Data generated by 4DN partner institutions are integrated, curated, analyzed, and disseminated by the 4DN Data Coordination and Integration Center (DCIC). As part of this work, the 4DN DCIC develops and maintains a web-based portal (https://data.4dnucleome.org/) to support data submission from 4DN network centers, and provides tools and support for data access, visualization, and analysis to the broader community. The 4DN DCIC is also tasked with leading the ongoing data integration and harmonization efforts across submissions from the program’s 29 partner centers. These efforts include working directly with data generators to define and develop standards for 1) routine data analysis/processing pipelines, 2) experimental metadata and definitions, as well as 3) file format standards for raw/processed genomic and image data files.

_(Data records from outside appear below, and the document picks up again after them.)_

-- ==== Sys2Proof/Syntax.lean ====
section
/-!
DEFINITION. Sys2Proof/Syntax.lean: the commands, one constructor for each row of spec/opcode_table.json, in its order.
The table gives no operands: those of a command name the unit it reaches and what arrives from outside (log 1).
-/
namespace Sys2Proof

The 4DN program started in 2015 and is currently in its final year of Phase 1 funding, which is set to end in 2020. After receiving initial funding in September 2015, the 4DN DCIC spent much of its first year conducting a somewhat difficult hiring process. They had hired a core team of 3 developers and 2 data curators by June 2016, and the remainder of 4DN’s first year was spent engaging the broader 4DN network through working groups tasked with establishing the program’s data sharing policies and standards for cell line work and metadata terms. The DCIC released an alpha version of the 4DN portal in October 2016. The 4DN DCIC team also began an ongoing collaboration with the more established ENCODE DCC to learn how their group had addressed many of the same issues 4DN was facing. As a result, much of the current 4DN platform is built on tools first developed by or in tandem with ENCODE teams. Over the next year, 4DN DCIC team members led working groups tasked with developing omics data analysis and imaging standards that continued to guide platform design and development. The DCIC released a beta version of the platform in 2017. A year later, a production version of the 4DN web portal was officially released in 2018.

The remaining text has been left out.